Court Opinion

ID: 9656630
Source: CourtListenerOpinion
Date Created: 2023-08-23 19:53:01.196674+00
Date Added: 2024-06-11T18:13:33.829099
License: Public Domain

WOODALL, Justice
(concurring in the result).
The minimum limit of uninsured-motorist (“UM”) coverage required by § 32-7-23, Ala.Code 1975, at the time of McKinney’s accident, was $20,000, and that is the amount of James McKinney’s coverage. McKinney and his insurer, Nationwide Mutual Fire Insurance Company, agree that McKinney is legally entitled to recover at least $45,000 from the tortfeasor, and that McKinney has already received $25,000, the limit of the tortfeasor’s liability coverage. Consequently, McKinney is entitled to recover the full amount of the UM coverage afforded by his policy.

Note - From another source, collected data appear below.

-- ==== Sys2Proof/Machine/ExecLife.lean ====
section
/-! DEFINITION. Station life: LISTEN_TIMER_EXPIRY, SEATED_CHANGE, EJECTOR_CHANGE, EJECTOR_LATCH_SET, BUMP_WINDOW_EXPIRY. -/

namespace Sys2Proof.Machine

/-- R57. -/
def execListenTimerExpiry (s : State) : Host.Outcome State Fault Refusal :=
  .next (if s.station == .listen && s.life.listenTimer.running then s.newEvent.enterJoined else s)

/-! ## SEATED (R55, R65, R148, R182) -/

/-- Whether a change of SEATED to this state is a seating loss (R65). -/
def seatingLost (was now : Debounced) (retention : Bool) : Bool :=
  now == .no && (was == .yes || (was == .unsettled && retention))

/-- The readers of a change of SEATED. -/
def State.seatedTaken (s : State) (was : Debounced) : State :=
  if seatingLost was (s.input 0).state s.life.retention then s.seatingLoss
  else if (s.input 0).state == was then s
  else s.settleDrive.testJoin

def execSeatedChange (level : Bool) (s : State) : Host.Outcome State Fault Refusal :=
  .next ((s.newEvent.debounce 0 seatedSamples level).seatedTaken (s.input 0).state)

/-! ## EJECTOR (R55, R56, R58, R60, R106, R111, R182) -/

/-- The stop of a PARKED blade with retained rails (R111). -/
def State.stopRetained (s : State) : State := if s.isBlade then (s.stopRails .ejector).armClear else s

/-- An opening, by station state. -/
def State.ejectorOpens (s : State) : State :=
  let t := s.updLife (fun l => { l with stayParked := false })
  match s.station with
  | .parked => t.stopRetained
  | .listen => t.park.stopRetained
  | .joined => if s.life.bumpTimer.running then t else t.enterLeaving .ejector
  | .start | .setup | .leaving | .mute => t

/-- A closing, by station state. -/
def State.ejectorCloses (s : State) : State :=
  match s.station with
  | .parked => s.cancelStop.testJoin
  | .leaving => if s.mayCancel then s.cancelLeaving else s
  | .start | .setup | .listen | .joined | .mute => s

/-- The readers of EJECTOR; settling is no edge, but the join condition is tested (R182). -/
def State.ejectorTaken (s : State) (was : Debounced) : State :=
  match was, (s.input 1).state with
  | .unsettled, _ => s.testJoin
  | .no, .yes => s.ejectorOpens
  | .yes, .no => s.ejectorCloses
  | _, _ => s

def execEjectorChange (isOpen : Bool) (s : State) : Host.Outcome State Fault Refusal :=
  .next ((s.newEvent.debounce 1 lineSamples isOpen).ejectorTaken (s.input 1).state)

/-! ## The ejector latch and the bump window (R58, R184, R185) -/

/-- The latch and its host copy are set. -/
def State.setEjectorLatch (s : State) : State :=
  { s with lnu := { s.lnu with ejectorLatch := true, ejectorCopy := true } }

/-- Station life consumes the latch; in JOINED it starts the bump window, unless one runs. -/
def State.consumeEjector (s : State) : State :=
  let t := { s with lnu := { s.lnu with ejectorLatch := false } }
  if s.station == .joined && !s.life.bumpTimer.running then t.updLife (fun l => { l with bumpTimer := some bumpMs }) else t

def execEjectorLatchSet (s : State) : Host.Outcome State Fault Refusal :=
  .next (if s.station == .start then s.setEjectorLatch else s.setEjectorLatch.consumeEjector)

/-- The window ends: the debounced EJECTOR decides (R58). -/
def State.endBump (s : State) : State :=
  let t := s.updLife (fun l => { l with bumpTimer := none })
  if s.ejectorOpen then t.enterLeaving .ejector else t.raise .ejectorBump

def execBumpWindowExpiry (s : State) : Host.Outcome State Fault Refusal :=
  .next (if s.station == .joined && s.life.bumpTimer.running then s.newEvent.endBump else s)

end Sys2Proof.Machine
end

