-- ==== Sys2Proof/Machine/Dispatch.lean ====
section
/-! DEFINITION. The meaning of every command. -/

namespace Sys2Proof.Machine

def exec (i : Instr) (s : State) : Host.Outcome State Fault Refusal :=
  match i with
  | .powerOnStart straps => Sys2Proof.Machine.execPowerOnStart straps s
  | .warmRestart straps => Sys2Proof.Machine.execWarmRestart straps s
  | .bootReadComplete record => Sys2Proof.Machine.execBootReadComplete record s
  | .bootReadFault => Sys2Proof.Machine.execBootReadFault s
  | .frameStart line => Sys2Proof.Machine.execFrameStart line s
  | .frameVetoed frame => Sys2Proof.Machine.execFrameVetoed frame s
  | .capacityDropAccepted sender subject value check => Sys2Proof.Machine.execCapacityDropAccepted sender subject value check s
  | .airflowDropAccepted sender subject value check => Sys2Proof.Machine.execAirflowDropAccepted sender subject value check s
  | .lanesDropAccepted sender subject value check => Sys2Proof.Machine.execLanesDropAccepted sender subject value check s
  | .powerClaimAccepted sender level check => Sys2Proof.Machine.execPowerClaimAccepted sender level check s
  | .powerReleaseAccepted sender level check => Sys2Proof.Machine.execPowerReleaseAccepted sender level check s
  | .departAccepted sender reason check => Sys2Proof.Machine.execDepartAccepted sender reason check s
  | .laneClaimAccepted sender uplink count check => Sys2Proof.Machine.execLaneClaimAccepted sender uplink count check s
  | .laneReleaseAccepted sender uplink check => Sys2Proof.Machine.execLaneReleaseAccepted sender uplink check s
  | .heatAccepted sender zone demand check => Sys2Proof.Machine.execHeatAccepted sender zone demand check s
  | .announceAccepted sender payload check => Sys2Proof.Machine.execAnnounceAccepted sender payload check s
  | .inventoryAccepted sender segment rest check => Sys2Proof.Machine.execInventoryAccepted sender segment rest check s
  | .queryAccepted sender target check => Sys2Proof.Machine.execQueryAccepted sender target check s
  | .silenceExpiry address => Sys2Proof.Machine.execSilenceExpiry address s
  | .staleHoldExpiry address => Sys2Proof.Machine.execStaleHoldExpiry address s
  | .queryQuietExpiry address => Sys2Proof.Machine.execQueryQuietExpiry address s
  | .announceTimerExpiry => Sys2Proof.Machine.execAnnounceTimerExpiry s
  | .listenTimerExpiry => Sys2Proof.Machine.execListenTimerExpiry s
  | .seatedChange level => Sys2Proof.Machine.execSeatedChange level s
  | .ejectorChange isOpen => Sys2Proof.Machine.execEjectorChange isOpen s
  | .ejectorLatchSet => Sys2Proof.Machine.execEjectorLatchSet s
  | .bumpWindowExpiry => Sys2Proof.Machine.execBumpWindowExpiry s
  | .pgFoundGood step => Sys2Proof.Machine.execPgFoundGood step s
  | .pgLoss step => Sys2Proof.Machine.execPgLoss step s
  | .staggerExpiry => Sys2Proof.Machine.execStaggerExpiry s
  | .stepOneShotExpiry => Sys2Proof.Machine.execStepOneShotExpiry s
  | .pgTimeoutExpiry => Sys2Proof.Machine.execPgTimeoutExpiry s
  | .graceExpiry => Sys2Proof.Machine.execGraceExpiry s
  | .stepOffDelayExpiry => Sys2Proof.Machine.execStepOffDelayExpiry s
  | .criticalPersistenceExpiry => Sys2Proof.Machine.execCriticalPersistenceExpiry s
  | .sweepIntervalExpiry => Sys2Proof.Machine.execSweepIntervalExpiry s
  | .conversionCompletion raw => Sys2Proof.Machine.execConversionCompletion raw s
  | .acWarnLatchSet => Sys2Proof.Machine.execAcWarnLatchSet s
  | .recoveryTimerExpiry => Sys2Proof.Machine.execRecoveryTimerExpiry s
  | .gateEnd => Sys2Proof.Machine.execGateEnd s
  | .fanPresentChange channel present => Sys2Proof.Machine.execFanPresentChange channel present s
  | .pwmWrap => Sys2Proof.Machine.execPwmWrap s
  | .gpiChange pin level => Sys2Proof.Machine.execGpiChange pin level s
  | .blinkPhaseChange => Sys2Proof.Machine.execBlinkPhaseChange s
  | .shiftEnd mapDi => Sys2Proof.Machine.execShiftEnd mapDi s
  | .setupStoreEnd readBack => Sys2Proof.Machine.execSetupStoreEnd readBack s
  | .readStatus => Sys2Proof.Machine.execReadStatus s
  | .readEntry address => Sys2Proof.Machine.execReadEntry address s
  | .readTally => Sys2Proof.Machine.execReadTally s
  | .readChannel channel => Sys2Proof.Machine.execReadChannel channel s
  | .readFans => Sys2Proof.Machine.execReadFans s
  | .readLanes uplink => Sys2Proof.Machine.execReadLanes uplink s
  | .nextEvent => Sys2Proof.Machine.execNextEvent s
  | .setPower level => Sys2Proof.Machine.execSetPower level s
  | .stopReady => Sys2Proof.Machine.execStopReady s
  | .leave => Sys2Proof.Machine.execLeave s
  | .setLanes count => Sys2Proof.Machine.execSetLanes count s
  | .sendQuery address => Sys2Proof.Machine.execSendQuery address s
  | .sweepNow => Sys2Proof.Machine.execSweepNow s
  | .readSetup field index => Sys2Proof.Machine.execReadSetup field index s
  | .writeSetup field index value => Sys2Proof.Machine.execWriteSetup field index value s
  | .commitSetup => Sys2Proof.Machine.execCommitSetup s
  | .storeSetup => Sys2Proof.Machine.execStoreSetup s
  | .restart straps => Sys2Proof.Machine.execRestart straps s
  | .unknownCommand command arguments => Sys2Proof.Machine.execUnknownCommand command arguments s
  | .lineSynchronised => Sys2Proof.Machine.execLineSynchronised s
  | .tachEdge channel => Sys2Proof.Machine.execTachEdge channel s

end Sys2Proof.Machine
end

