-- ==== Sys2Proof/Machine/Core.lean ====
section
/-! DEFINITION. The machine as the host takes it. -/

def Sys2Proof.core : Host.Core :=
  { State := Sys2Proof.Machine.State, Fault := Sys2Proof.Machine.Fault, Refusal := Sys2Proof.Machine.Refusal,
    step := Sys2Proof.Machine.step, reset := Sys2Proof.Machine.State.reset }
end

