-- ==== Sys2Proof/Machine/Flags.lean ====
section
/-! DEFINITION. Signals and outputs, computed from the state that they follow (log 9): THROTTLE (R99), the combiners'
signals (R187), the indicator (R188, R189), the sixteen outputs (R186) and the attention line (R198). -/

namespace Sys2Proof.Machine

/-- The RSQ states in which THROTTLE may be asserted (R99). -/
def RailState.throttles : RailState → Bool
  | .ramp _ | .on | .stopWait => true
  | .off | .stagger | .stopping _ | .fault => false

/-- THROTTLE, in the states in which the client composes its target (R94, R99); THROTTLE_REQ is the same (R187, log 52). -/
def State.throttle (s : State) : Bool :=
  s.isBlade && s.station.acting && s.rsq.state.throttles &&
  (decide (s.self.held < s.cfg.fullLevel) || decide (s.client.target < s.self.held))

/-- The pin of GPI0 by role (R181); none on a FAN. -/
def firstGpi : Role → Option Nat
  | .blade => some 5
  | .fan => none
  | .supply => some 3
  | .uplink => some 2

/-- GPI n as the combiners see it; GPI0 to GPI4 are offered (R181, R187). -/
def State.gpi (s : State) (n : Nat) : Bool :=
  match firstGpi s.role with
  | some first => decide (first + n < Config.inputs) && (s.input (first + n)).isYes
  | none => false

/-- The airflow that the station acts on or reports. -/
def State.airflowIs (s : State) (v : Airflow) : Bool :=
  (s.isBlade && s.client.zoneAirflow == v) || (s.isFan && s.fdu.airflow == v)

/-- LANES_UP (R175). -/
def State.lanesUp (s : State) : Bool :=
  (s.isBlade && s.ownHolding.isSome) || (s.isUplink && decide (0 < s.self.offer))

/-- FAN_FAILED_ANY: a configured channel holds a failure mark. -/
def State.fanFailedAny (s : State) : Bool :=
  s.isFan && (List.range s.cfg.fanCount).any (fun k => (s.fdu.channel k).failureMark)

/-- The signal of a code 1 to 20 (R187); false for every other code. -/
def State.signal (s : State) : Nat → Bool
  | 1 => s.seated
  | 2 => s.ejectorOpen
  | 3 => s.station == .joined
  | 4 => s.station == .mute
  | 5 => s.isBlade && s.rsq.state == .on
  | 6 => s.throttle
  | 7 => s.isBlade && s.rsq.state == .stopWait
  | 8 => s.lanesUp
  | 9 => s.airflowIs .degraded
  | 10 => s.airflowIs .lost
  | 11 => s.anyChannel (fun c => c.level != .clear)
  | 12 => s.anyChannel (fun c => c.level == .critical)
  | 13 => s.fanFailedAny
  | 14 => s.isSupply && (s.spm.state == .ok || s.spm.state == .derated)
  | 15 => s.cen.deficit
  | 16 => s.gpi 0
  | 17 => s.gpi 1
  | 18 => s.gpi 2
  | 19 => s.gpi 3
  | 20 => s.gpi 4
  | _ => false

/-- The signals that a combiner names; a code above 20 in an unclamped image reads as 20 (log 37). -/
def State.named (s : State) (n : Nat) : List Bool :=
  ((List.range 4).map (fun i => min 20 (s.cfg.nat 52 (n * 4 + i)))).filterMap
    (fun code => if code == 0 then none else some (s.signal code))

/-- A combiner before inversion: OR or AND; false where no signal is named (R187). -/
def combine (conjunction : Bool) (signals : List Bool) : Bool :=
  if signals.isEmpty then false else if conjunction then signals.all id else signals.any id

/-- The output of combiner n (R187). -/
def State.combiner (s : State) (n : Nat) : Bool := combine (s.cfg.flag 50 n) (s.named n) != s.cfg.flag 51 n

/-- The conditions of the indicator codes, highest first (R188). -/
def State.indicatorConditions (s : State) : List (Nat × Bool) :=
  let joined := s.station == .joined
  [(15, s.isUplink && s.lmp.crossbar == .fault),
   (14, s.anyChannel (fun c => c.status == .faulted)),
   (13, (s.isBlade && s.station.acting && s.client.zoneAirflow == .lost) ||
        (s.isFan && s.fdu.airflow == .lost && (s.fdu.mode == .drive || s.fdu.mode == .mute))),
   (12, s.cen.deficit),
   (11, s.isBlade && s.rsq.state == .fault),
   (10, s.station == .mute),
   (9, s.station == .leaving),
   (8, s.isBlade && s.rsq.state == .stopWait),
   (7, joined && s.isBlade && s.throttle),
   (6, joined && decide (0 < s.self.held)),
   (5, joined && s.self.claim.isSome),
   (4, joined),
   (3, s.station == .listen),
   (2, s.station == .parked),
   (1, s.station == .setup)]

/-- The indicator code: the highest whose condition holds (R188). -/
def State.indicatorCode (s : State) : Nat :=
  match s.indicatorConditions.find? (fun p => p.2) with
  | some p => p.1
  | none => 0

/-- Indicator bit j (R189). -/
def State.indicatorBit (s : State) (j : Nat) : Bool :=
  let pattern := (s.cfg.nat 53 s.indicatorCode).testBit j
  let mask := (s.cfg.nat 54 s.indicatorCode).testBit j
  pattern != (mask && s.lnu.blinkSecond)

/-- The source of a configured output: constants, combiners, indicator bits; a value outside 0 to 13 is constant 0
(R186). -/
def State.source (s : State) (n : Nat) : Bool :=
  if n == 1 then true
  else if decide (2 ≤ n) && decide (n ≤ 5) then s.combiner (n - 2)
  else if decide (6 ≤ n) && decide (n ≤ 13) then s.indicatorBit (n - 6)
  else false

/-- The outputs that a role fixes (R186). -/
def State.fixedOutput (s : State) (n : Nat) : Option Bool :=
  match s.role, n with
  | .blade, 0 => some (s.rsq.enable 0)
  | .blade, 1 => some (s.rsq.enable 1)
  | .blade, 2 => some (s.rsq.enable 2)
  | .blade, 3 => some s.throttle
  | .supply, 0 => some s.spm.outEn
  | .uplink, 0 => some s.lmp.xbarEn
  | _, _ => none

/-- Whether output n is asserted (R186). -/
def State.output (s : State) (n : Nat) : Bool :=
  match s.fixedOutput n with
  | some b => b
  | none => s.station != .start && s.source (s.cfg.nat 49 n)

/-- The attention line (R198). -/
def State.attention (s : State) : Bool := !s.lpt.events.isEmpty

end Sys2Proof.Machine
end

Nationwide argues that McKinney’s recovery under the UM coverage must be reduced by the $2,000 it paid him under his medical-payments coverage. However, § 32-7-23 “sets a minimum amount for recovery, ... and ... where the premiums have been paid for [UM] coverage, we cannot permit an insurer to avoid its statutorily imposed liability by its insertion into the policy of a liability limiting clause which restricts the insured from receiving that coverage for which the premium has been paid.” Safeco Ins. Co. of America v. Jones, 286 Ala. 606, 614, 243 So.2d 736, 742 (1970) (emphasis added). In other words, “an insurer cannot avoid the liability imposed by our Uninsured Motorist Act by inserting into a policy a liability limiting clause restricting an insured from recovering actual damages suffered, within the limits of the policy, where premiums have been paid for [UM] coverage, even though an insured has other similar insurance available to him.” State Farm Mut. Auto. Ins. Co. v. Cahoon, 287 Ala. 462, 466, 252 So.2d 619, 621 (1971) (emphasis added). See also Preferred Risk Mut. Ins. Co. v. Holmes, 287 Ala. 251, 251 So.2d 213 (1971). Thus, it is “rather firmly established ... that the law of this state with respect to *1216[UM] coverage precludes an insurer from collecting a premium for certain coverage, then taking that coverage away by a limiting clause, under the rationale that a contrary holding would be in violation of the [UM] statute.” Great Central Ins. Co. v. Edge, 292 Ala. 613, 616, 298 So.2d 607, 609 (1974).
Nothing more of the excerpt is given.